#### PROVIDED ENTRIES

-- ==== Sys2Proof/Laws/State.lean ====
section
/-!
SUPPORT. What each update of the state leaves alone: one lemma per field per update, so that no proof unfolds a record
update.
-/
namespace Sys2Proof.Laws

open Sys2Proof.Machine

variable (s : State) (n a b c : Nat)

/-! ## modThr -/

@[simp] theorem modThr_clock (f : Thread → Thread) : (modThr n f s).clock = s.clock := rfl
@[simp] theorem modThr_arg (f : Thread → Thread) : (modThr n f s).arg = s.arg := rfl
@[simp] theorem modThr_cur (f : Thread → Thread) : (modThr n f s).cur = s.cur := rfl
@[simp] theorem modThr_strm (f : Thread → Thread) : (modThr n f s).strm = s.strm := rfl
@[simp] theorem modThr_offTiles (f : Thread → Thread) : (modThr n f s).offTiles = s.offTiles := rfl
@[simp] theorem modThr_prgAlloc (f : Thread → Thread) : (modThr n f s).prgAlloc = s.prgAlloc := rfl
@[simp] theorem modThr_ready (f : Thread → Thread) : (modThr n f s).ready = s.ready := rfl
@[simp] theorem modThr_offQuads (f : Thread → Thread) : (modThr n f s).offQuads = s.offQuads := rfl
@[simp] theorem modThr_tiles (f : Thread → Thread) : (modThr n f s).tiles = s.tiles := rfl
@[simp] theorem modThr_quads (f : Thread → Thread) : (modThr n f s).quads = s.quads := rfl
@[simp] theorem modThr_sensors (f : Thread → Thread) : (modThr n f s).sensors = s.sensors := rfl
@[simp] theorem modThr_dies (f : Thread → Thread) : (modThr n f s).dies = s.dies := rfl
@[simp] theorem modThr_refusedVf (f : Thread → Thread) : (modThr n f s).refusedVf = s.refusedVf := rfl
@[simp] theorem modThr_packets (f : Thread → Thread) : (modThr n f s).packets = s.packets := rfl
@[simp] theorem modThr_hub (f : Thread → Thread) : (modThr n f s).hub = s.hub := rfl
@[simp] theorem modThr_hbm (f : Thread → Thread) : (modThr n f s).hbm = s.hbm := rfl
@[simp] theorem modThr_host (f : Thread → Thread) : (modThr n f s).host = s.host := rfl
@[simp] theorem modThr_hostPoison (f : Thread → Thread) : (modThr n f s).hostPoison = s.hostPoison := rfl
@[simp] theorem modThr_hostUr (f : Thread → Thread) : (modThr n f s).hostUr = s.hostUr := rfl
@[simp] theorem modThr_old (f : Thread → Thread) : (modThr n f s).old = s.old := rfl
@[simp] theorem modThr_parts (f : Thread → Thread) : (modThr n f s).parts = s.parts := rfl
@[simp] theorem modThr_teams (f : Thread → Thread) : (modThr n f s).teams = s.teams := rfl
@[simp] theorem modThr_nextTeam (f : Thread → Thread) : (modThr n f s).nextTeam = s.nextTeam := rfl
@[simp] theorem modThr_launches (f : Thread → Thread) : (modThr n f s).launches = s.launches := rfl
@[simp] theorem modThr_nextLaunch (f : Thread → Thread) : (modThr n f s).nextLaunch = s.nextLaunch := rfl
@[simp] theorem modThr_queues (f : Thread → Thread) : (modThr n f s).queues = s.queues := rfl
@[simp] theorem modThr_sec (f : Thread → Thread) : (modThr n f s).sec = s.sec := rfl
@[simp] theorem modThr_inputs (f : Thread → Thread) : (modThr n f s).inputs = s.inputs := rfl
@[simp] theorem modThr_out (f : Thread → Thread) : (modThr n f s).out = s.out := rfl
@[simp] theorem modThr_freeCount (f : Thread → Thread) : (modThr n f s).freeCount = s.freeCount := rfl

/-! ## modMe -/

@[simp] theorem modMe_clock (f : Thread → Thread) : (modMe f s).clock = s.clock := rfl
@[simp] theorem modMe_arg (f : Thread → Thread) : (modMe f s).arg = s.arg := rfl
@[simp] theorem modMe_cur (f : Thread → Thread) : (modMe f s).cur = s.cur := rfl
@[simp] theorem modMe_strm (f : Thread → Thread) : (modMe f s).strm = s.strm := rfl
@[simp] theorem modMe_offTiles (f : Thread → Thread) : (modMe f s).offTiles = s.offTiles := rfl
@[simp] theorem modMe_prgAlloc (f : Thread → Thread) : (modMe f s).prgAlloc = s.prgAlloc := rfl
@[simp] theorem modMe_ready (f : Thread → Thread) : (modMe f s).ready = s.ready := rfl
@[simp] theorem modMe_offQuads (f : Thread → Thread) : (modMe f s).offQuads = s.offQuads := rfl
@[simp] theorem modMe_tiles (f : Thread → Thread) : (modMe f s).tiles = s.tiles := rfl
@[simp] theorem modMe_quads (f : Thread → Thread) : (modMe f s).quads = s.quads := rfl
@[simp] theorem modMe_sensors (f : Thread → Thread) : (modMe f s).sensors = s.sensors := rfl
@[simp] theorem modMe_dies (f : Thread → Thread) : (modMe f s).dies = s.dies := rfl
@[simp] theorem modMe_refusedVf (f : Thread → Thread) : (modMe f s).refusedVf = s.refusedVf := rfl
@[simp] theorem modMe_packets (f : Thread → Thread) : (modMe f s).packets = s.packets := rfl
@[simp] theorem modMe_hub (f : Thread → Thread) : (modMe f s).hub = s.hub := rfl
@[simp] theorem modMe_hbm (f : Thread → Thread) : (modMe f s).hbm = s.hbm := rfl
@[simp] theorem modMe_host (f : Thread → Thread) : (modMe f s).host = s.host := rfl
@[simp] theorem modMe_hostPoison (f : Thread → Thread) : (modMe f s).hostPoison = s.hostPoison := rfl
@[simp] theorem modMe_hostUr (f : Thread → Thread) : (modMe f s).hostUr = s.hostUr := rfl
@[simp] theorem modMe_old (f : Thread → Thread) : (modMe f s).old = s.old := rfl
@[simp] theorem modMe_parts (f : Thread → Thread) : (modMe f s).parts = s.parts := rfl
@[simp] theorem modMe_teams (f : Thread → Thread) : (modMe f s).teams = s.teams := rfl
@[simp] theorem modMe_nextTeam (f : Thread → Thread) : (modMe f s).nextTeam = s.nextTeam := rfl
@[simp] theorem modMe_launches (f : Thread → Thread) : (modMe f s).launches = s.launches := rfl
@[simp] theorem modMe_nextLaunch (f : Thread → Thread) : (modMe f s).nextLaunch = s.nextLaunch := rfl
@[simp] theorem modMe_queues (f : Thread → Thread) : (modMe f s).queues = s.queues := rfl
@[simp] theorem modMe_sec (f : Thread → Thread) : (modMe f s).sec = s.sec := rfl
@[simp] theorem modMe_inputs (f : Thread → Thread) : (modMe f s).inputs = s.inputs := rfl
@[simp] theorem modMe_out (f : Thread → Thread) : (modMe f s).out = s.out := rfl
@[simp] theorem modMe_freeCount (f : Thread → Thread) : (modMe f s).freeCount = s.freeCount := rfl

########

EXERCISE DIRECTIONS: Send back an exact copy of only the lines from the line with "(modMe f s).queues = s.queues := rfl" up to and including the line with "(modMe f s).inputs = s.inputs := rfl" in the data above.

EXERCISE SOLUTION:
@[simp] theorem modMe_queues (f : Thread → Thread) : (modMe f s).queues = s.queues := rfl
@[simp] theorem modMe_sec (f : Thread → Thread) : (modMe f s).sec = s.sec := rfl
@[simp] theorem modMe_inputs (f : Thread → Thread) : (modMe f s).inputs = s.inputs := rfl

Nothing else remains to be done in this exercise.